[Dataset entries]
theorem State.cipherEnd_within (s : State) (i : Item) (m : PalMsg) (status : Nat) (wb : Nat) (actual : Nat) (processed : Nat) (unverified : Bool) (ctx : Option PalCtx) :
    Within { parts := [.flm, .mrc, .pal], pages := [Pg.pal] } s (State.cipherEnd s i m status wb actual processed unverified ctx) := by
  unfold State.cipherEnd
  extract_lets +onlyGivenNames s1
  refine Within.cut (x := s1) ?_ (fun h2 => ?_)
  · unfold s1
    refine (State.leaveEngine_within ..).then ?_
    exact .refl
  clear_value s1
  extract_lets +onlyGivenNames s3
  refine Within.cut (x := s3) ?_ (fun h4 => ?_)
  · unfold s3
    refine Within.ite ?_ ?_
    · exact h2
    · refine (State.setPalCtx_within ..).then ?_
      exact h2
  clear_value s3
  extract_lets +onlyGivenNames s5
  refine Within.cut (x := s5) ?_ (fun h6 => ?_)
  · unfold s5
    refine Within.ite ?_ ?_
    · refine (State.event_within ..).then ?_
      refine (State.count_within ..).then ?_
      exact h4
    · exact h4
  clear_value s5
  refine (State.finish_within ..).then ?_
  exact h6

theorem State.cipherRun_within (s : State) (i : Item) (m : PalMsg) (c : PalCtx) (key : List Byte) (data : List Byte) (tag : List Byte) :
    Within { parts := [.mem, .doms, .flm, .drc, .mrc, .pal], pages := [Pg.pal, Pg.drc, Pg.sec] } s (State.cipherRun s i m c key data tag) := by
  unfold State.cipherRun
  extract_lets +onlyGivenNames s1
  extract_lets +onlyGivenNames s2
  extract_lets +onlyGivenNames s3
  extract_lets +onlyGivenNames s4
  extract_lets +onlyGivenNames s5
  extract_lets +onlyGivenNames s6
  extract_lets +onlyGivenNames s7
  extract_lets +onlyGivenNames s8
  extract_lets +onlyGivenNames s9
  refine State.secOut_within ?_ (fun s10 h11 => ?_)
  · exact .refl
  · extract_lets +onlyGivenNames s15
    refine Within.ite ?_ ?_
    · refine (State.cipherEnd_within ..).then ?_
      exact h11
    · refine Within.ite ?_ ?_
      · refine (State.cipherEnd_within ..).then ?_
        exact h11
      · refine (State.cipherEnd_within ..).then ?_
        exact h11

theorem State.cipherRead_within (s : State) (i : Item) (m : PalMsg) (c : PalCtx) (key : List Byte) (a : Nat) (aad : Nat) :
    Within { parts := [.mem, .doms, .freeCtr, .flm, .drc, .mrc, .pal], pages := [Pg.pal, Pg.drc, Pg.sec, Pg.flc] } s (State.cipherRead s i m c key a aad) := by
  unfold State.cipherRead
  extract_lets +onlyGivenNames s1
  extract_lets +onlyGivenNames s2
  refine State.secIn_within ?_ (fun s3 a5 h4 => ?_)
  · exact .refl
  · refine (State.cipherRun_within ..).then ?_
    exact h4

theorem State.palCipher_within (s : State) (op : Nat) (entry : Nat) :
    Within { parts := [.mem, .doms, .freeCtr, .flm, .drc, .mrc, .pal], pages := [Pg.pal, Pg.drc, Pg.sec, Pg.flc] } s (State.palCipher s op entry) := by
  unfold State.palCipher
  split
  · rename_i v1 v2 v3 v4 v5 v6
    refine Within.ite ?_ ?_
    · exact .refl
    · extract_lets +onlyGivenNames s7
      extract_lets +onlyGivenNames s8
      split
      · rename_i v9 v10
        refine Within.ite ?_ ?_
        · refine (State.cipherEnd_within ..).then ?_
          exact .refl
        · refine (State.cipherEnd_within ..).then ?_
          exact .refl
      · rename_i v11 v12 v13
        split
        · rename_i v14 v15 v16 v17
          refine (State.cipherEnd_within ..).then ?_
          exact .refl
        · rename_i v18 v19
          extract_lets +onlyGivenNames s20
          refine Within.ite ?_ ?_
          · extract_lets +onlyGivenNames s21
            refine (State.cipherRead_within ..).then ?_
            exact .refl
          · clear_value s20
            clear_value s8
            clear_value s7
            split
            · rename_i v22 v23
              refine (State.cipherRead_within ..).then ?_
              exact .refl
            · rename_i v24
              exact .refl
  · rename_i v25 v26 v27
    exact .refl

theorem execPalEncrypt_within (entry : Nat) (flips : List Flip) (s : State) :
    OutWithin { parts := [.mem, .doms, .freeCtr, .flm, .drc, .flc, .mrc, .pal], pages := [Pg.pal, Pg.drc, Pg.sec, Pg.flc] } s (execPalEncrypt entry flips s) := by
  unfold execPalEncrypt
  refine OutWithin.next ?_
  refine (State.palCipher_within ..).then ?_
  refine (State.applyFlips_within ..).then ?_
  exact .refl

theorem execPalDecrypt_within (entry : Nat) (flips : List Flip) (s : State) :
    OutWithin { parts := [.mem, .doms, .freeCtr, .flm, .drc, .flc, .mrc, .pal], pages := [Pg.pal, Pg.drc, Pg.sec, Pg.flc] } s (execPalDecrypt entry flips s) := by
  unfold execPalDecrypt
  refine OutWithin.next ?_
  refine (State.palCipher_within ..).then ?_
  refine (State.applyFlips_within ..).then ?_
  exact .refl

theorem execPalMacGen_within (entry : Nat) (flips : List Flip) (s : State) :
    OutWithin { parts := [.mem, .doms, .freeCtr, .flm, .drc, .flc, .mrc, .pal], pages := [Pg.pal, Pg.drc, Pg.sec, Pg.flc] } s (execPalMacGen entry flips s) := by
  unfold execPalMacGen
  refine OutWithin.next ?_
  refine (State.palCipher_within ..).then ?_
  refine (State.applyFlips_within ..).then ?_
  exact .refl

theorem execPalMacCheck_within (entry : Nat) (flips : List Flip) (s : State) :
    OutWithin { parts := [.mem, .doms, .freeCtr, .flm, .drc, .flc, .mrc, .pal], pages := [Pg.pal, Pg.drc, Pg.sec, Pg.flc] } s (execPalMacCheck entry flips s) := by
  unfold execPalMacCheck
  refine OutWithin.next ?_
  refine (State.palCipher_within ..).then ?_
  refine (State.applyFlips_within ..).then ?_
  exact .refl

theorem State.palAborted_within (s : State) (items : List Item) :
    Within { parts := [.pal] } s (State.palAborted s items) := by
  unfold State.palAborted
  refine Within.foldl (fun s1 a2 h3 => ?_) ?_
  · refine (State.setPalCtx_within ..).then ?_
    exact h3
  · exact .refl

theorem State.keyItem_within {w : Touch} {s x : State} {op entry : Nat} {k : State → Item → List Byte → State}
    (hx : Within w s x) (hk : ∀ y i bs, Within w s y → Within w s (k y i bs))
    (hw : Touch.le { parts := [.doms, .freeCtr, .flm, .drc, .mrc], pages := [Pg.drc, Pg.flc, Pg.sec] } w = true := by first | decide | simp [Touch.le, Touch.bus, Part.but, Part.every]) :
    Within w s (x.keyItem op entry k) := by
  have hs : ∀ {v : Touch} {y z : State}, Within v y z → v.le { parts := [.doms, .freeCtr, .flm, .drc, .mrc], pages := [Pg.drc, Pg.flc, Pg.sec] } = true → Within w s y → Within w s z :=
    fun h hv hy => (h.mono hv).step hy hw
  unfold State.keyItem
  split
  · split
    · refine State.secIn_within hx (fun y bs hy => ?_) hw
      split
      · exact hk _ _ _ hy
      · exact hs (State.finish_within ..) (by decide) hy
    · exact hx
  · exact hx

theorem State.keyBad_within (s : State) (i : Item) (check : Nat) :
    Within { parts := [.flm] } s (State.keyBad s i check) := by
  unfold State.keyBad
  refine (State.finish_within ..).then ?_
  exact .refl

theorem State.install_within (s : State) (i : Item) (h : Nat) (k : Key) :
    Within { parts := [.pal] } s (State.install s i h k) := by
  unfold State.install
  refine Within.ite ?_ ?_
  · extract_lets +onlyGivenNames s1
    refine (State.setPalKey_within ..).then ?_
    refine (State.setPalKey_within ..).then ?_
    exact .refl
  · refine (State.setPalKey_within ..).then ?_
    exact .refl

theorem execKeyLoad_within (entry : Nat) (flips : List Flip) (s : State) :
    OutWithin { parts := [.doms, .freeCtr, .flm, .drc, .flc, .mrc, .pal], pages := [Pg.drc, Pg.flc, Pg.sec] } s (execKeyLoad entry flips s) := by
  unfold execKeyLoad
  refine OutWithin.next ?_
  refine State.keyItem_within ?_ (fun s1 a3 b4 h2 => ?_)
  · refine (State.applyFlips_within ..).then ?_
    exact .refl
  · refine Within.ite ?_ ?_
    · refine (State.keyBad_within ..).then ?_
      exact h2
    · refine Within.ite ?_ ?_
      · refine (State.keyBad_within ..).then ?_
        exact h2
      · refine Within.ite ?_ ?_
        · refine (State.keyBad_within ..).then ?_
          exact h2
        · refine State.secIn_within ?_ (fun s6 a8 h7 => ?_)
          · exact h2
          · refine (State.secDone_within ..).then ?_
            refine (State.install_within ..).then ?_
            exact h7

theorem execKeyUnwrap_within (entry : Nat) (flips : List Flip) (s : State) :
    OutWithin { parts := [.doms, .freeCtr, .flm, .drc, .flc, .mrc, .pal], pages := [Pg.pal, Pg.drc, Pg.flc, Pg.sec] } s (execKeyUnwrap entry flips s) := by
  unfold execKeyUnwrap
  refine OutWithin.next ?_
  refine State.keyItem_within ?_ (fun s1 a3 b4 h2 => ?_)
  · refine (State.applyFlips_within ..).then ?_
    exact .refl
  · split
    · rename_i v6 v7
      refine (State.finish_within ..).then ?_
      exact h2
    · rename_i v8 v9 v10
      refine Within.ite ?_ ?_
      · refine (State.keyBad_within ..).then ?_
        exact h2
      · refine Within.ite ?_ ?_
        · refine (State.keyBad_within ..).then ?_
          exact h2
        · refine State.secIn_within ?_ (fun s11 a13 h12 => ?_)
          · exact h2
          · extract_lets +onlyGivenNames s16
            extract_lets +onlyGivenNames s17
            extract_lets +onlyGivenNames s18
            extract_lets +onlyGivenNames s19
            refine Within.ite ?_ ?_
            · refine (State.keyBad_within ..).then ?_
              exact h12
            · refine Within.ite ?_ ?_
              · refine (State.finish_within ..).then ?_
                refine (State.event_within ..).then ?_
                refine (State.count_within ..).then ?_
                exact h12
              · refine (State.finish_within ..).then ?_
                refine (State.install_within ..).then ?_
                exact h12

theorem execKeyWrap_within (entry : Nat) (flips : List Flip) (s : State) :
    OutWithin { parts := [.mem, .doms, .freeCtr, .flm, .drc, .flc, .mrc], pages := [Pg.drc, Pg.sec, Pg.flc] } s (execKeyWrap entry flips s) := by
  unfold execKeyWrap
  refine OutWithin.next ?_
  refine State.keyItem_within ?_ (fun s1 a3 b4 h2 => ?_)
  · refine (State.applyFlips_within ..).then ?_
    exact .refl
  · split
    · rename_i v6 v7 v8 v9 v10 v11
      refine Within.ite ?_ ?_
      · refine (State.finish_within ..).then ?_
        exact h2
      · refine Within.ite ?_ ?_
        · refine (State.keyBad_within ..).then ?_
          exact h2
        · refine Within.ite ?_ ?_
          · refine (State.keyBad_within ..).then ?_
            exact h2
          · refine State.secIn_within ?_ (fun s12 a14 h13 => ?_)
            · exact h2
            · split
              rename_i v17 v18 v19 v20
              extract_lets +onlyGivenNames s21
              extract_lets +onlyGivenNames s22
              extract_lets +onlyGivenNames s23
              refine State.secOut_within ?_ (fun s24 h25 => ?_)
              · refine Within.snd v20 ?_
                refine (State.random_within ..).then ?_
                exact h13
              · refine (State.secDone_within ..).then ?_
                exact h25
    · rename_i v29 v30 v31
      refine (State.finish_within ..).then ?_
      exact h2

theorem execKeyDerive_within (entry : Nat) (flips : List Flip) (s : State) :
    OutWithin { parts := [.doms, .freeCtr, .flm, .drc, .flc, .mrc, .pal], pages := [Pg.drc, Pg.flc, Pg.sec] } s (execKeyDerive entry flips s) := by
  unfold execKeyDerive
  refine OutWithin.next ?_
  refine State.keyItem_within ?_ (fun s1 a3 b4 h2 => ?_)
  · refine (State.applyFlips_within ..).then ?_
    exact .refl
  · extract_lets +onlyGivenNames s6
    split
    · rename_i v7 v8
      refine (State.finish_within ..).then ?_
      exact h2
    · rename_i v9 v10 v11
      refine Within.ite ?_ ?_
      · refine (State.keyBad_within ..).then ?_
        exact h2
      · refine Within.ite ?_ ?_
        · refine (State.keyBad_within ..).then ?_
          exact h2
        · refine State.secIn_within ?_ (fun s12 a14 h13 => ?_)
          · exact h2
          · refine (State.secDone_within ..).then ?_
            refine (State.install_within ..).then ?_
            exact h13

theorem execKeyGen_within (entry : Nat) (flips : List Flip) (s : State) :
    OutWithin { parts := [.doms, .freeCtr, .flm, .drc, .flc, .mrc, .pal], pages := [Pg.drc, Pg.flc, Pg.sec] } s (execKeyGen entry flips s) := by
  unfold execKeyGen
  refine OutWithin.next ?_
  refine State.keyItem_within ?_ (fun s1 a3 b4 h2 => ?_)
  · refine (State.applyFlips_within ..).then ?_
    exact .refl
  · extract_lets +onlyGivenNames s6
    refine Within.ite ?_ ?_
    · refine (State.keyBad_within ..).then ?_
      exact h2
    · refine Within.ite ?_ ?_
      · refine (State.keyBad_within ..).then ?_
        exact h2
      · split
        rename_i v7 v8 v9 v10
        refine (State.secDone_within ..).then ?_
        refine (State.install_within ..).then ?_
        refine Within.snd v10 ?_
        refine (State.random_within ..).then ?_
        exact h2

theorem State.loseKey_within (s : State) (p : Nat) (h : Nat) : Within { parts := [.pal] } s (State.loseKey s p h) := by
  unfold State.loseKey
  extract_lets +onlyGivenNames s1
  refine (State.setPal_within ..).then ?_
  exact .refl

end Sys2Proof.Machine
end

TASK GOAL ->
Looking at the data above, return every line from the one with "bs hy => ?_) hw" down to the one with "theorem execKeyLoad_within (entry", exactly and inclusively.

COMPLETED EXERCISE ->
    · refine State.secIn_within hx (fun y bs hy => ?_) hw
      split
      · exact hk _ _ _ hy
      · exact hs (State.finish_within ..) (by decide) hy
    · exact hx
  · exact hx

theorem State.keyBad_within (s : State) (i : Item) (check : Nat) :
    Within { parts := [.flm] } s (State.keyBad s i check) := by
  unfold State.keyBad
  refine (State.finish_within ..).then ?_
  exact .refl

theorem State.install_within (s : State) (i : Item) (h : Nat) (k : Key) :
    Within { parts := [.pal] } s (State.install s i h k) := by
  unfold State.install
  refine Within.ite ?_ ?_
  · extract_lets +onlyGivenNames s1
    refine (State.setPalKey_within ..).then ?_
    refine (State.setPalKey_within ..).then ?_
    exact .refl
  · refine (State.setPalKey_within ..).then ?_
    exact .refl

theorem execKeyLoad_within (entry : Nat) (flips : List Flip) (s : State) :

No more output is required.